TLDR - UDFs work fine when imported from `utilities/` folder in DLT pipelines, but custom Python DataSource APIs fail with ModuleNotFoundError: No module named 'utilities'` during serialization. Only inline definitions work. Need reusable DataSource classes across multiple transformations.
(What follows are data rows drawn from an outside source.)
-- ==== Sys2Proof/Laws/MovesAxis.lean ====
section
/-!
SUPPORT. What each operation of the model does to a state at most (Laws/Moves.lean): pads, PWM, excitation, tables, trackers, encoders and acquisition.
-/

set_option linter.unusedTactic false
set_option linter.unreachableTactic false

namespace Sys2Proof.Machine

theorem State.showLegs_moves {w : Mem → Bool} {s0 : State} {s : State} (x1 : Nat) (x2 : Nat) (hs : Moves w s0 s) :
    Moves w s0 (State.showLegs s x1 x2) := by
  unfold State.showLegs
  try dsimp only
  repeat'
    first
    | with_reducible assumption | intro _ | with_reducible apply State.modPwm_moves | with_reducible apply State.wr_moves
    | with_reducible apply Moves.ite | split | (with_reducible refine Moves.snd (by assumption) ?_)
    | (with_reducible refine Moves.fst (by assumption) ?_) | with_reducible apply Moves.raw

theorem State.eachLeg_moves {w : Mem → Bool} {s0 : State} {s : State} (x1 : Nat) (x2 : Nat) (x3 : Nat → Leg → Leg) (hs : Moves w s0 s)
    :
    Moves w s0 (State.eachLeg s x1 x2 x3) := by
  unfold State.eachLeg
  try dsimp only
  repeat'
    first
    | with_reducible assumption | intro _ | with_reducible apply State.modLeg_moves | with_reducible apply Moves.ite | split
    | (with_reducible refine Moves.snd (by assumption) ?_) | (with_reducible refine Moves.fst (by assumption) ?_)

theorem State.settleTo_moves {w : Mem → Bool} {s0 : State} {s : State} (x1 : Nat) (x2 : Nat) (x3 : Nat) (hs : Moves w s0 s) :
    Moves w s0 (State.settleTo s x1 x2 x3) := by
  unfold State.settleTo
  try dsimp only
  repeat'
    first
    | with_reducible assumption | intro _ | with_reducible apply State.eachLeg_moves | with_reducible apply Moves.ite | split
    | (with_reducible refine Moves.snd (by assumption) ?_) | (with_reducible refine Moves.fst (by assumption) ?_)

theorem State.takeDuty_moves {w : Mem → Bool} {s0 : State} {s : State} (x1 : Nat) (x2 : Nat) (x3 : Nat) (x4 : Nat) (hs : Moves w s0 s) :
    Moves w s0 (State.takeDuty s x1 x2 x3 x4) := by
  unfold State.takeDuty
  try dsimp only
  repeat'
    first
    | with_reducible assumption | intro _ | with_reducible apply State.settleTo_moves | with_reducible apply State.addSat_moves
    | with_reducible apply State.modLeg_moves | with_reducible apply Moves.ite | split
    | (with_reducible refine Moves.snd (by assumption) ?_) | (with_reducible refine Moves.fst (by assumption) ?_)
    | with_reducible apply Moves.raw

theorem State.dutyArrives_moves {w : Mem → Bool} {s0 : State} {s : State} (x1 : Nat) (x2 : Nat) (x3 : Nat) (x4 : Nat) (x5 : Nat) (hs :
    Moves w s0 s) :
    Moves w s0 (State.dutyArrives s x1 x2 x3 x4 x5) := by
  unfold State.dutyArrives
  try dsimp only
  repeat'
    first
    | with_reducible assumption | intro _ | with_reducible apply State.wr_moves | with_reducible apply State.takeDuty_moves
    | with_reducible apply Moves.ite | split | (with_reducible refine Moves.snd (by assumption) ?_)
    | (with_reducible refine Moves.fst (by assumption) ?_)

theorem State.dutiesArrive_moves {w : Mem → Bool} {s0 : State} {s : State} (x1 : Nat) (x2 : Nat) (hs : Moves w s0 s) :
    Moves w s0 (State.dutiesArrive s x1 x2) := by
  unfold State.dutiesArrive
  try dsimp only
  repeat'
    first
    | with_reducible assumption | intro _ | with_reducible apply State.forEach_moves | with_reducible apply State.modLeg_moves
    | with_reducible apply State.dutyArrives_moves | with_reducible apply Moves.foldl
    | (with_reducible refine Moves.foldlBy Prod.snd ?_ ?_) | (with_reducible refine Moves.foldlBy Prod.fst ?_ ?_)
    | (with_reducible refine Moves.foldlBy WordRun.s ?_ ?_) | with_reducible apply Moves.ite | split
    | (with_reducible refine Moves.snd (by assumption) ?_) | (with_reducible refine Moves.fst (by assumption) ?_)
    | with_reducible apply Moves.raw

theorem State.settleAxis_moves {w : Mem → Bool} {s0 : State} {s : State} (x1 : Nat) (x2 : Nat) (hs : Moves w s0 s) :
    Moves w s0 (State.settleAxis s x1 x2) := by
  unfold State.settleAxis
  try dsimp only
  repeat'
    first
    | with_reducible assumption | intro _ | with_reducible apply State.dutiesArrive_moves
    | with_reducible apply State.showLegs_moves | with_reducible apply State.settleTo_moves | with_reducible apply Moves.ite
    | split | (with_reducible refine Moves.snd (by assumption) ?_) | (with_reducible refine Moves.fst (by assumption) ?_)

theorem State.takeSafe_moves {w : Mem → Bool} {s0 : State} {s : State} (x1 : Nat) (x2 : Nat) (hs : Moves w s0 s) :
    Moves w s0 (State.takeSafe s x1 x2) := by
  unfold State.takeSafe
  try dsimp only
  repeat'
    first
    | with_reducible assumption | intro _ | with_reducible apply State.showLegs_moves | with_reducible apply State.eachLeg_moves
    | with_reducible apply Moves.ite | split | (with_reducible refine Moves.snd (by assumption) ?_)
    | (with_reducible refine Moves.fst (by assumption) ?_)

theorem State.refreshAxis_moves {w : Mem → Bool} {s0 : State} {s : State} (x1 : Nat) (x2 : Nat) (hs : Moves w s0 s) :
    Moves w s0 (State.refreshAxis s x1 x2) := by
  unfold State.refreshAxis
  try dsimp only
  repeat'
    first
    | with_reducible assumption | intro _ | with_reducible apply State.wr_moves | with_reducible apply State.modPwm_moves
    | with_reducible apply State.settleAxis_moves | with_reducible apply State.takeSafe_moves | with_reducible apply Moves.ite
    | split | (with_reducible refine Moves.snd (by assumption) ?_) | (with_reducible refine Moves.fst (by assumption) ?_)
    | with_reducible apply Moves.raw

theorem State.refreshDie_moves {w : Mem → Bool} {s0 : State} {s : State} (x1 : Nat) (hs : Moves w s0 s) :
    Moves w s0 (State.refreshDie s x1) := by
  unfold State.refreshDie
  try dsimp only
  repeat'
    first
    | with_reducible assumption | intro _ | with_reducible apply State.forEach_moves
    | with_reducible apply State.refreshAxis_moves | with_reducible apply Moves.ite | split
    | (with_reducible refine Moves.snd (by assumption) ?_) | (with_reducible refine Moves.fst (by assumption) ?_)

theorem State.holdBalls_moves {w : Mem → Bool} {s0 : State} {s : State} (x1 : Nat) (hs : Moves w s0 s) :
    Moves w s0 (State.holdBalls s x1) := by
  unfold State.holdBalls
  try dsimp only
  repeat'
    first
    | with_reducible assumption | intro _ | with_reducible apply State.modBall_moves | with_reducible apply State.drew_moves
    | with_reducible apply Moves.foldl | (with_reducible refine Moves.foldlBy Prod.snd ?_ ?_)
    | (with_reducible refine Moves.foldlBy Prod.fst ?_ ?_) | (with_reducible refine Moves.foldlBy WordRun.s ?_ ?_)
    | with_reducible apply Moves.ite | split | (with_reducible refine Moves.snd (by assumption) ?_)
    | (with_reducible refine Moves.fst (by assumption) ?_)

theorem setPads_moves {w : Mem → Bool} {s0 : State} (x0 : Nat) (x1 : Drive) {s : State} (hs : Moves w s0 s) :
    Moves w s0 (setPads x0 x1 s) := by
  unfold setPads
  try dsimp only
  repeat'
    first
    | with_reducible assumption | intro _ | with_reducible apply State.modPair_moves | with_reducible apply Moves.ite | split
    | (with_reducible refine Moves.snd (by assumption) ?_) | (with_reducible refine Moves.fst (by assumption) ?_)
    | with_reducible apply Moves.raw

theorem periodStart_moves {w : Mem → Bool} {s0 : State} (x0 : Nat) (x1 : Nat) {s : State} (hs : Moves w s0 s) :
    Moves w s0 (periodStart x0 x1 s) := by
  unfold periodStart
  try dsimp only
  repeat'
    first
    | with_reducible assumption | intro _ | with_reducible apply State.settleAxis_moves
    | with_reducible apply State.modPwm_moves | with_reducible apply State.eachLeg_moves
    | with_reducible apply State.addSat_moves | with_reducible apply Moves.ite | split
    | (with_reducible refine Moves.snd (by assumption) ?_) | (with_reducible refine Moves.fst (by assumption) ?_)
    | with_reducible apply Moves.raw

theorem pwmPeriodStart_moves {w : Mem → Bool} {s0 : State} (x0 : Nat) (x1 : Nat) {s : State} (hs : Moves w s0 s) :
    Moves w s0 (pwmPeriodStart x0 x1 s) := by
  unfold pwmPeriodStart
  try dsimp only
  repeat'
    first
    | with_reducible assumption | intro _ | with_reducible apply periodStart_moves | with_reducible apply State.occurs_moves
    | with_reducible apply State.pass_moves | with_reducible apply Moves.ite | split
    | (with_reducible refine Moves.snd (by assumption) ?_) | (with_reducible refine Moves.fst (by assumption) ?_)

theorem takeDuties_moves {w : Mem → Bool} {s0 : State} (x0 : Nat) (x1 : Nat) {s : State} (hs : Moves w s0 s) :
    Moves w s0 (takeDuties x0 x1 s) := by
  unfold takeDuties
  try dsimp only
  repeat'
    first
    | with_reducible assumption | intro _ | with_reducible apply State.settleAxis_moves
    | with_reducible apply State.forEach_moves | with_reducible apply State.takeDuty_moves | with_reducible apply Moves.ite
    | split | (with_reducible refine Moves.snd (by assumption) ?_) | (with_reducible refine Moves.fst (by assumption) ?_)

theorem pwmUpdatePoint_moves {w : Mem → Bool} {s0 : State} (x0 : Nat) (x1 : Nat) {s : State} (hs : Moves w s0 s) :
    Moves w s0 (pwmUpdatePoint x0 x1 s) := by
  unfold pwmUpdatePoint
  try dsimp only
  repeat'
    first
    | with_reducible assumption | intro _ | with_reducible apply takeDuties_moves | with_reducible apply State.occurs_moves
    | with_reducible apply State.pass_moves | with_reducible apply Moves.ite | split
    | (with_reducible refine Moves.snd (by assumption) ?_) | (with_reducible refine Moves.fst (by assumption) ?_)

theorem dutyWrite_moves {w : Mem → Bool} {s0 : State} (x0 : Nat) (x1 : Nat) (x2 : Nat) (x3 : Nat) (x4 : Nat) {s : State} (hs : Moves w s0
    s) :
    Moves w s0 (dutyWrite x0 x1 x2 x3 x4 s) := by
  unfold dutyWrite
  try dsimp only
  repeat'
    first
    | with_reducible assumption | intro _ | with_reducible apply State.dutiesArrive_moves
    | with_reducible apply State.modLeg_moves | with_reducible apply State.dutyArrives_moves | with_reducible apply Moves.ite
    | split | (with_reducible refine Moves.snd (by assumption) ?_) | (with_reducible refine Moves.fst (by assumption) ?_)
    | with_reducible apply Moves.raw

theorem pwmDutyReg_moves {w : Mem → Bool} {s0 : State} (x0 : Nat) (x1 : Nat) (x2 : Word) (x3 : Nat) {s : State} (hs : Moves w s0 s) :
    Moves w s0 (pwmDutyReg x0 x1 x2 x3 s) := by
  unfold pwmDutyReg
  try dsimp only
  repeat'
    first
    | with_reducible assumption | intro _ | with_reducible apply dutyWrite_moves | with_reducible apply Moves.ite | split
    | (with_reducible refine Moves.snd (by assumption) ?_) | (with_reducible refine Moves.fst (by assumption) ?_)

theorem deadTimeExpiry_moves {w : Mem → Bool} {s0 : State} (x0 : Nat) (x1 : Nat) (x2 : Nat) {s : State} (hs : Moves w s0 s) :
    Moves w s0 (deadTimeExpiry x0 x1 x2 s) := by
  unfold deadTimeExpiry
  try dsimp only
  repeat'
    first
    | with_reducible assumption | intro _ | with_reducible apply State.settleAxis_moves | with_reducible apply State.pass_moves
    | with_reducible apply Moves.ite | split | (with_reducible refine Moves.snd (by assumption) ?_)
    | (with_reducible refine Moves.fst (by assumption) ?_)

theorem judgeFast_moves {w : Mem → Bool} {s0 : State} (x0 : Nat) (x1 : Nat) (x2 : Bool) {s : State} (hs : Moves w s0 s) :
    Moves w s0 (judgeFast x0 x1 x2 s) := by
  unfold judgeFast
  try dsimp only
  repeat'
    first
    | with_reducible assumption | intro _ | with_reducible apply State.forEach_moves | with_reducible apply State.raise_moves
    | with_reducible apply State.modLeg_moves | with_reducible apply State.wr_moves | with_reducible apply Moves.ite | split
    | (with_reducible refine Moves.snd (by assumption) ?_) | (with_reducible refine Moves.fst (by assumption) ?_)
    | with_reducible apply Moves.raw

theorem demand_moves {w : Mem → Bool} {s0 : State} (x0 : Nat) (x1 : Nat) (x2 : Nat) (x3 : Bool) {s : State} (hs : Moves w s0 s) :
    Moves w s0 (demand x0 x1 x2 x3 s) := by
  unfold demand
  try dsimp only
  repeat'
    first
    | with_reducible assumption | intro _ | with_reducible apply State.modLeg_moves | with_reducible apply State.showLegs_moves
    | with_reducible apply Moves.ite | split | (with_reducible refine Moves.snd (by assumption) ?_)
    | (with_reducible refine Moves.fst (by assumption) ?_) | with_reducible apply Moves.raw

theorem demandRipe_moves {w : Mem → Bool} {s0 : State} (x0 : Nat) (x1 : Nat) (x2 : Nat) {s : State} (hs : Moves w s0 s) :
    Moves w s0 (demandRipe x0 x1 x2 s) := by
  unfold demandRipe
  try dsimp only
  repeat'
    first
    | with_reducible assumption | intro _ | with_reducible apply State.modLeg_moves | with_reducible apply Moves.ite | split
    | (with_reducible refine Moves.snd (by assumption) ?_) | (with_reducible refine Moves.fst (by assumption) ?_)
    | with_reducible apply Moves.raw

theorem bandCompare_moves {w : Mem → Bool} {s0 : State} (x0 : Nat) (x1 : Nat) {s : State} (hs : Moves w s0 s) :
    Moves w s0 (bandCompare x0 x1 s) := by
  unfold bandCompare
  try dsimp only
  repeat'
    first
    | with_reducible assumption | intro _ | with_reducible apply State.forEach_moves | with_reducible apply demandRipe_moves
    | with_reducible apply demand_moves | with_reducible apply State.addSat_moves | with_reducible apply Moves.ite | split
    | (with_reducible refine Moves.snd (by assumption) ?_) | (with_reducible refine Moves.fst (by assumption) ?_)

theorem fastAct_moves {w : Mem → Bool} {s0 : State} (x0 : Nat) (x1 : Nat) (x2 : Nat) {s : State} (hs : Moves w s0 s) :
    Moves w s0 (fastAct x0 x1 x2 s) := by
  unfold fastAct
  try dsimp only
  repeat'
    first
    | with_reducible assumption | intro _ | with_reducible apply State.forEach_moves | with_reducible apply demand_moves
    | with_reducible apply Moves.ite | split | (with_reducible refine Moves.snd (by assumption) ?_)
    | (with_reducible refine Moves.fst (by assumption) ?_)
Context - Databricks auto-generated SDP works perfectly with utilities folder pattern:
Working Structure:
```
SDP_Project/
├── transformations/
│ └── pipeline.py
└── utilities/
└── utils.py
```
Working Code:
```python
# transformations/pipeline.py
from utilities import utils
def my_table():
return df.withColumn("valid", utils.is_valid_email(col("email")))
# utilities/utils.py
from pyspark.sql.functions import udf
@udf(returnType=BooleanType())
def is_valid_email(email):
return re.match(pattern, email) is not None
```
Problem -Same pattern fails with python-data-source-api
My Structure:
```
Test_DLT/
├── transformations/
│ └── dlt.py
└── utilities/
└── utils.py
```
My Code:
```python
# utilities/utils.py
class SomeCustomReader(DataSourceReader):
def read(self, partition):
# custom logic here
yield Row(**data)
class SomeCustomSource(DataSource):
@classmethod
def name(cls):
return "some_source"
def reader(self, schema):
return SomeCustomReader(self.options)
# transformations/dlt.py
from utilities.utils import SomeCustomSource
spark = SparkSession.builder.getOrCreate()
spark.dataSource.register(SomeCustomSource)
def read_data():
df = spark.read.format("some_source").option(...).load()
return df
```
Error
```
ModuleNotFoundError: No module named 'utilities'
pyspark.serializers.SerializationError: Caused by cloudpickle.loads(obj, encoding=encoding)
```
What Works
Only inline class definitions work (defining DataSource classes directly in dlt.py).
Questions
1. Am I doing anything wrong?
2. Is there a way to make custom DataSource APIs work with the utilities folder pattern?
Benefit
I want to avoid writing it inline for n transformations n times if possible - need reusable DataSource definitions.